Only 60 recruits have passed rigorous background checks and are being trained to fight Islamic State forces in Syria, Defense Secretary Ash Carter told lawmakers. The US was hoping to have a force of 3,000 recruits by the end of this year.
Testifying before the Senate Armed Services Committee on Tuesday, Carter said that out of the pool of 7,000 volunteers for the train-and-equip program, less than one percent made it through the vetting process.
“As of July 3, we are currently training about 60 fighters,” Carter said. “I can look out at your faces and you have the same reaction I do, which is that that's an awfully small number.”
SecDef Carter admits 60 isn't an "impressive" # of recruits to fight #ISIS in Syria. "It's going to take some time to get the numbers up."
— Kate Brannen (@K8brannen) July 7, 2015
Congress approved $500 million last December for a program that envisioned creating a 15,000-strong fighting force of “moderate” Syrian rebels by the end of 2017. Training camps were set up in Turkey, Jordan, Saudi Arabia and Qatar. Though Pentagon officials said they hoped to have 3,000 fighters trained by the end of 2015, and up to 5,400 by May 2016, at current rates those goals don’t appear very realistic.
READ MORE: 'This will not be quick': Obama on Islamic State strategy
The revelation comes a day after President Barack Obama visited the Pentagon and spoke about the long struggle the US intends to wage against Islamic State (IS, also known as ISIS/ISIL).
“This will not be quick,” Obama said at a press conference. “This is a long-term campaign. ISIL is opportunistic, and it is nimble. In many places in Syria and Iraq, including urban areas, it’s dug in among innocent civilian populations. It will take time to root them out. And doing so must be the job of local forces on the ground with training and air support from our coalition.”
Finding those “local forces on the ground” seems to be the problem. Testifying alongside the Chairman of the Joint Chiefs of Staff Gen. Martin Dempsey, Carter told the senators that few Syrian volunteers were able to pass the rigorous vetting process, from physical tests to background checks.
The process, Carter explained, involves a “counterintelligence screening” to make sure any recruits “meet standards prescribed by US law.”
"We make sure that they, for example, aren't going to pose a green-on-blue threat to their trainers; that they don't have any history of atrocities,” he said.
Dempsey: we'd like to see Assad go, but the State of Syria remain, without disintegrating.
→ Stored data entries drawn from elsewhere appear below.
/-- The target of an offset of an atomic step, and its home: the slot of a queue lies beyond its control word. -/
def AtomAt.of (p : AtomAt) (op : AtomOp) (o : Nat) : Target × Nat :=
  if op.isQueue ∧ 16 ≤ o then (p.slot, p.slotHome) else (p.main.add o, p.home)

/-- An atomic performed at its home on the device, for a core or for a peer; copies of what it touches go, even where it writes
nothing (R119, R120, R162). Its L2 hint reaches the cache of a line homed on the core's die (R123). None for a malformed queue. -/
def State.performAtom (s : State) (core : Option Nat) (p : AtomAt) (op : AtomOp) (l2 : Nat) : Option (AtomRes × State) :=
  let hint := fun home : Nat => if core.map dieOf = some home then l2 else 0
  let drop := fun (u : State) (t : Target) (n : Nat) => match core with
    | some c => u.atomicDrop c t n
    | none => u.atomicHome t n
  (op.step fun o n => (s.targetNat (p.of op o).1 n).getD 0).map fun r =>
    let s1 := drop s p.main op.bytes
    let s2 := if op.isQueue then drop s1 p.slot 8 else s1
    (r, r.writes.foldl (fun (u : State) w =>
      u.targetWrite (p.of op w.1).2 (p.of op w.1).1 (hint (p.of op w.1).2) w.2) s2)

/-! ## Landing -/

/-- What the landing of an access ends with: it has to wait; the state after it. -/
abbrev Landing := Option State

/-- Whether nothing of its own thread or of its registers holds back an access that is bound. -/
def State.accOpen (s : State) (id : Nat) (a : Acc) : Bool :=
  a.park.isNone && !s.dstLocked id a && !s.earlierSame a.g a.lane id a.tgt a.va a.op.size

/-- Whether two accesses are of one instruction of a sub-group. -/
def Acc.sameInstr (a b : Acc) : Bool := a.g == b.g && a.pc == b.pc && a.cyc == b.cyc

/-- Whether an access has to wait for one of the first 32 lanes of its own instruction (R165, R397). -/
def State.passBehind (s : State) (a : Acc) : Bool :=
  decide (32 ≤ a.lane) && s.acc.any fun p => p.2.sameInstr a && decide (p.2.lane < 32) && decide (0 < p.2.op.size)

/-- Whether the full/empty bit of its granule lets an access to a bank be performed (R172, R173). -/
def State.bitAllows (s : State) (a : Acc) : Bool :=
  match a.op, a.tgt with
  | .ldfe _ _ _, some (.spad t i o) => (s.spad t i).isFull o
  | .stfe _ wempty, some (.spad t i o) => !(wempty && (s.spad t i).isFull o)
  | _, _ => true

/-- Whether an access to a bank waits for one of a lower granule of that bank, of its instruction and pass, that can be served (R158). -/
def State.bankBehind (s : State) (a : Acc) : Bool :=
  match a.tgt with
  | some (.spad t i o) => s.acc.any fun p => p.2.sameInstr a && p.2.lane / 32 == a.lane / 32 && (match p.2.tgt with
    | some (.spad t' i' o') => t == t' && i == i' && o / 16 % 32 == o' / 16 % 32 && decide (o' / 16 < o / 16)
    | _ => false) && s.bitAllows p.2 && s.accOpen p.1 p.2
  | _ => false

/-- The place of a waiting `LDFE` in the order of its bank: quarter, then arrival (R160, R172). -/
def State.ldfeRank (s : State) (id : Nat) (a : Acc) : Nat × Nat := (((s.group? a.g).map fun x => x.home.quarter).getD 0, id)

/-- Whether one rank is below another. -/
def rankLt (x y : Nat × Nat) : Bool := decide (x.1 < y.1) || (x.1 == y.1 && decide (x.2 < y.2))

/-- Whether a waiting `LDFE` of the granule comes before an `LDFE`: any before one that empties it, and one that empties it before
one that keeps it (R172). -/
def State.ldfeBehind (s : State) (id : Nat) (a : Acc) (keep : Bool) (t i o : Nat) : Bool :=
  s.acc.any fun p => p.1 != id && (match p.2.op, p.2.tgt with
    | .ldfe _ _ k, some (.spad t' i' o') =>
      t == t' && i == i' && o / 16 == o' / 16 && !(keep && k) && rankLt (s.ldfeRank p.1 p.2) (s.ldfeRank id a) && s.accOpen p.1 p.2
    | _, _ => false)

/-- Whether a store that entered the core's store buffer before an access touches its bytes, so that an atomic step waits for it (R399,
R401). -/
def State.ownBuffered (s : State) (id : Nat) (a : Acc) : Bool :=
  s.bufferedBefore a.core a.slot id (a.tgt.bind Target.loc?) a.va a.op.size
It's in everyone's best interest, esp. Syrian ppl
— Just Security (@just_security) July 7, 2015
The other issue was that Syrian volunteers would rather fight against the government of embattled Syrian President Bashar Assad than against IS, while Washington insisted on an “ISIL-first” strategy. Without a political structure in place to replace Assad, US officials feared that Syria could slip into chaos and end up like Libya, according to Politico.
"We are telling them that we are arming and training them in the first instance to go after ISIL and not the Assad regime. That's our priority,” Carter told lawmakers.
On the other hand, President Obama’s remarks yesterday suggested that the US viewed regime change in Damascus as a pre-requisite for victory over IS.
“In Syria, the only way that the civil war will end ‒ and end in a way so the Syrian people can unite against ISIL ‒ is an inclusive political transition to a new government without Bashar Assad ‒ a government that serves all Syrians,” Obama said.
The confusion was briefly deepened by Obama’s gaffe about the US training “ISIL forces,” which the White House transcript corrected to read “ISIL [Iraqi] forces.”
It is not surprising that Washington is having a difficult time finding non-jihadist candidates for its proxy force in Syria, defense analyst Ivan Eland told RT. After years of warfare, the moderates have been “wiped out, or at least reduced greatly,” and the remaining rebels have been radicalized.
“The real problem is getting a friendly ground force that’s effective,” said Eland, adding that fighting IS with air power is “virtually hopeless” without troops on the ground.
Committee chairman Senator John McCain (R-Arizona) blasted Obama for a “disturbing degree of self-delusion,” in the Pentagon speech, adding, “None of the so-called progress that the president cited suggests that we are on a path to success.”